The invention relates to an electrical delay network comprising a chain of a plurality of (at least three) all-pass sections with constant amplitude response and mutually identical phase response as a function of the frequency. In addition to delay purposes, such a network is frequently also used as an electrical filter network, whose frequency response can be adjusted electrically by simple means. In this respect the trend in recent years is towards digitally controlled and operated filters, for example transversal filters, comprising a chain of clock-pulse controlled memory sections, whose tappings lead to a summing device via weighting factor adjusting means. Thus, this summing device adds the original signal to time-delayed signals, yielding an output signal whose amplitude and phase (i.e. the characteristic) can be adjusted electrically with the aid of the weighting factor adjusting means.
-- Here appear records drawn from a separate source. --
-- ==== Sys2Proof/Machine/Place.lean ====
section
/-!
DEFINITION. Expert placement: the replica table, the instructions of MAJ 0x29 (R179 to R183) and the actions of Equinox (R335, R340 to
R357).
-/

namespace Sys2Proof.Machine

open Sys2Proof

/-! ## The replica table (R345 to R347) -/

/-- The table region of a partition, once PLPOL has executed. -/
def State.table? (s : State) (part : Nat) : Option Region :=
  match (s.part part).place.policy with
  | some _ => s.region? part (s.part part).place.region
  | none => none

/-- The table version T: the latest version of the header. -/
def tableVersion (s : State) (part : Nat) : Nat :=
  match s.table? part with
  | some r => (r.gran 0).latest
  | none => 0

/-- The entry of an expert under version T: the version number it has, and its bytes (R345). -/
def entryUnder (r : Region) (x t : Nat) : Option (Nat × List Byte) :=
  ((r.gran (x + 1)).versions.filter (fun v => decide (v.1 ≤ t))).getLast?

/-- The location words of an expert's entry under T, as its home delivers them. -/
def entryWords (r : Region) (x t : Nat) (s : State) : List Nat × State :=
  match entryUnder r x t with
  | none => (List.replicate 8 0, s)
  | some (_, bs) =>
    let (d, s1) := versionData bs s
    ((bytesWords 8 d).map (·.toNat), s1)

/-- A table cannot be read for an expert under T: its home is LOST, or the unit that holds the entry is in error (R277, R392). -/
def entryFails (s : State) (r : Region) (x t : Nat) : Bool :=
  homeLost s r || (match entryUnder r x t with | some e => heapFails s r (x + 1) e.1 | none => false)

/-- The address of an expert's entry in a table. -/
def entryVa (r : Region) (x : Nat) : Word := w64 (r.base + 64 * (x + 1))

/-- The address at which an expert's entry stands in the partition's table. -/
def expertVa (s : State) (part x : Nat) : Word := match s.table? part with | some r => entryVa r x | none => 0

/-- Fields of a location word (R347). -/
def locValid (w : Nat) : Bool := bit w 5
def locDie (w : Nat) : Nat := bits w 63 61
def locWeight (w : Nat) : Nat := bits w 60 57
def locAddr (w : Nat) : Nat := (sext 57 (bits w 56 6 * 64)).toNat

/-- A valid location word of weight 8; it holds no bits below the 64-byte alignment of an address (log 61). -/
def locWord (die : Nat) (addr : Word) : Nat := die * 2 ^ 61 + 8 * 2 ^ 57 + bits addr.toNat 56 6 * 64 + 32

/-- The valid locations of an entry: LOC and die. -/
def locations (ws : List Nat) : List (Nat × Nat) :=
  (ws.zipIdx.filter (fun p => locValid p.1)).map (fun p => (p.2, locDie p.1))

/-- Replicas of an entry. -/
def replicaCount (ws : List Nat) : Nat := ((locations ws).filter (fun l => l.1 != 0)).length

/-- The in-flight count of an expert on a die, under every version (R183, R351). -/
def inFlight (s : State) (part x d : Nat) : Nat :=
  ((partWindows s part).filter (fun w => w.expert == x && w.die == d)).length

/-! ## PLPOL (R180, R341) -/

/-- The policy of a block; none where a field is out of range. -/
def policyOf (ws : List Word) : Option Policy :=
  let w := (nth ws 1 0).toNat
  let p : Policy := ⟨(nth ws 0 0).toNat, bit w 48, bits w 47 32, bits w 31 16, bits w 15 8, bits w 7 4, bits w 3 0⟩
  if 1 ≤ p.window ∧ 16 ≤ p.hot ∧ p.idle ≤ 100 ∧ 1 ≤ p.maxAct ∧ p.maxAct ≤ 8 ∧ p.maxRep ≤ 7 then some p else none

/-- PRIV unless the launch packet granted placement control. -/
def placementControl (s : State) (k : Out) : Out :=
  match s.launch? with
  | some v => if v.placeCtl then k else .next (trap cPRIV s.word0 s)
  | none => .next (illop s)

/-- The declared region whose base an address is, large and deep enough to be a table. -/
def tableRegion (s : State) (part base : Nat) : Option Nat :=
  ((s.regionsOf part).find? (fun r => r.2.base == base && decide (4097 * 64 ≤ r.2.size) && decide (2 ≤ r.2.depth))).map (·.1)

/-- The first window boundary after a moment. -/
def nextWindow (time window : Nat) : Nat := (time / (1000 * window) + 1) * (1000 * window)

/-- A policy comes into force: the first, or one with another table, at once; else at the next window boundary (R341).  The first
window's time counts from the first policy on (R343), and stores parked in a region that becomes the table are refused (R346). -/
def setPolicy (part n : Nat) (p : Policy) (s : State) : State :=
  afterChange part n (s.mapPlace part (fun pl =>
    match pl.policy with
    | none => { pl with policy := some p, region := n, nextAt := nextWindow s.time p.window, since := s.time, busy := [], late := [] }
    | some old => if old.table = p.table then { pl with pending := some p } else { pl with policy := some p, pending := none, region := n }))

/-- Every version of the table that the ROUTEs left no longer hold is reclaimed (R348). -/
def refloorTable (part : Nat) (s : State) : State :=
  match s.table? part with
  | some r => applyFloor part (s.part part).place.region r.readers s
  | none => s

/-- PLPOL. -/
def execPlpol (a : Reg) (s : State) : Out :=
  gated 2 s (launchOnly s (placementControl s (
    (loadAl (s.g a) 64 64 s).andThen (fun bs s1 =>
      let part := s1.partNow
      let pl := (s1.part part).place
      match policyOf (bytesWords 8 bs) with
      | none => .next (illop s1)
      | some p =>
        match tableRegion s1 part p.table with
        | none => .next (illop s1)
        | some n =>
          if pl.policy.any (fun old => old.table != p.table) && !pl.experts.isEmpty then .next (illop s1)
          else .next ((answerPassed part n (setPolicy part n p s1)).advance 4)))))

/-! ## EXREG (R181, R340, R347) -/

/-- The size of an expert is in range (R181); 0 is not (DESIGN CHOICE, log 61). -/
def expertSizeOk (size : Nat) : Bool := size % 64 == 0 && size != 0 && decide (size ≤ 2 ^ 32)

/-- Registers an expert: the entry of the registry, and word 0 of its entry in table version 0. -/
def registerExpert (part x die : Nat) (addr : Word) (size : Nat) (digest : List Byte) (s : State) : State :=
  let s1 := s.mapPlace part (fun pl => { pl with experts := Table.set x ⟨addr, size, digest, [], []⟩ pl.experts })
  match s1.table? part with
  | none => s1
  | some r =>
    let data := leBytes 8 (locWord die addr) ++ List.replicate 56 0
    s1.putRegion part (s1.part part).place.region { r with granules := Table.set (x + 1) ⟨0, [(0, data)]⟩ r.granules }
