/-- The token that a pass register hands on. -/
def crossed (p : Nat × InFlight) : InFlight := { p.2 with tok := { p.2.tok with soff := p.2.tok.soff - 1 }, crossed := true }

/-- Delivers tokens that have arrived to the stripe after the one that they leave. -/
def deliverPass (r : Run) (ps : List (Nat × InFlight)) (s : State) : State :=
  ps.foldl (fun u p =>
    bif p.2.tok.soff == 1 then u.mapStripe (nextStripe r p.1) (fun v => { v with inbox := v.inbox ++ [crossed p] }) else u) s

/-- Puts tokens that cross once more into the pass registers of the stripe that they have reached. -/
def passOn (r : Run) (ps : List (Nat × InFlight)) (s : State) : State :=
  ps.foldl (fun u p =>
    bif p.2.tok.soff == 1 then u else u.mapStripe (nextStripe r p.1) (fun v =>
      let f := crossed p
      let k := passKey v.image f.tok.dest
      { v with pass := Table.set k (Table.getD v.pass k [] ++ [f]) v.pass })) s

/-- Merges the status records of a stripe into those of the virtual stripe that it holds (R47). -/
def mergeRecords (r : Run) (st : Stripe) : Table Status :=
  match st.vs with
  | none => r.records
  | some k => st.elems.foldl (fun t e =>
      Table.set (16 * k + e.1) ((Table.getD t (16 * k + e.1) Status.zero).merge e.2.status) t) r.records

/-- The state of a stateful virtual stripe at its eviction (R209). -/
def saveStripe (st : Stripe) : SavedStripe :=
  { nodes := Table.mapVals (fun _ (e : Elem) => e.nodes) st.elems, ops := st.ops, pass := livePass st }

/-- What is ordered after a drained configuration is ordered after the accesses of its operators (R292). -/
def drainedView (s : State) (st : Stripe) : View :=
  st.ops.foldl (fun w o => (w.join o.2.view).add (operOwner st.party o.1 + 1) s.writeSeq) View.zero

/-- Evicts a stripe of a run: its records, and the state of a stateful virtual stripe, whose size is returned. -/
def evict (rid y : Nat) (s : State) : Nat × State :=
  let st := s.stripe y
  match st.vs, Table.find rid s.runs with
  | some k, some r =>
    let r1 := { r with records := mergeRecords r st, drained := r.drained.join (drainedView s st) }
    match st.image.stateful with
    | some _ =>
      let v := saveStripe st
      (stateBytes st.image v.nodes v.pass, s.setRun rid { r1 with saved := Table.set k v r1.saved })
    | none => (0, s.setRun rid r1)
  | _, _ => (0, s)

/-- Bytes restored by the load of a virtual stripe. -/
def restoredBytes (r : Run) (k : Nat) : Nat :=
  match Table.find k r.saved, r.image.stripes[k]? with
  | some v, some im => stateBytes im v.nodes v.pass
  | _, _ => 0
Such filters can satisfactorily be realized with the aid of integrated circuits and are suitable for a wide field of applications owing to their adjustability, a desired adjustment being obtainable by means of a programmable read-only memory (ROM).
Nevertheless, such filters exhibit some drawbacks, which prohibit their general use in radio and television receivers. For example, not only a source of clock pulses is needed, but generally this source should also be capable of supplying substantial power, in order to shift the signal along the chain of memory sections with the required reliability and accuracy. Moreover, the clock frequency, which determines the maximum signal frequency that can be processed, cannot be varied without the risk of variable signal degredation.
The invention aims at a different approach, which is based on theories about so-called "ortho-normal" functions (see for example Y. W. Lee, Statistical Theory of Communication, 1960, chapter 19). As an example, one of the applications of an electrical network in accordance with the invention is that in which the chain of all-pass sections comprises tappings on which, owing to the use of weighting-factor adjusting means, adjustable signals are available, which by summation yield a transfer characteristic of the total network which is dependent on the adjustable weighting factors.
Such networks also add the signal to the delayed signals, while the weighting factor adjusting means provide separate signal processing without or substantially without any interaction owing to the orthonormality, so that again a wide range of frequency characteristics can be obtained. The invention is based on the recognition that such networks can also be realized in integrated circuit technology, provided that certain requirements are met.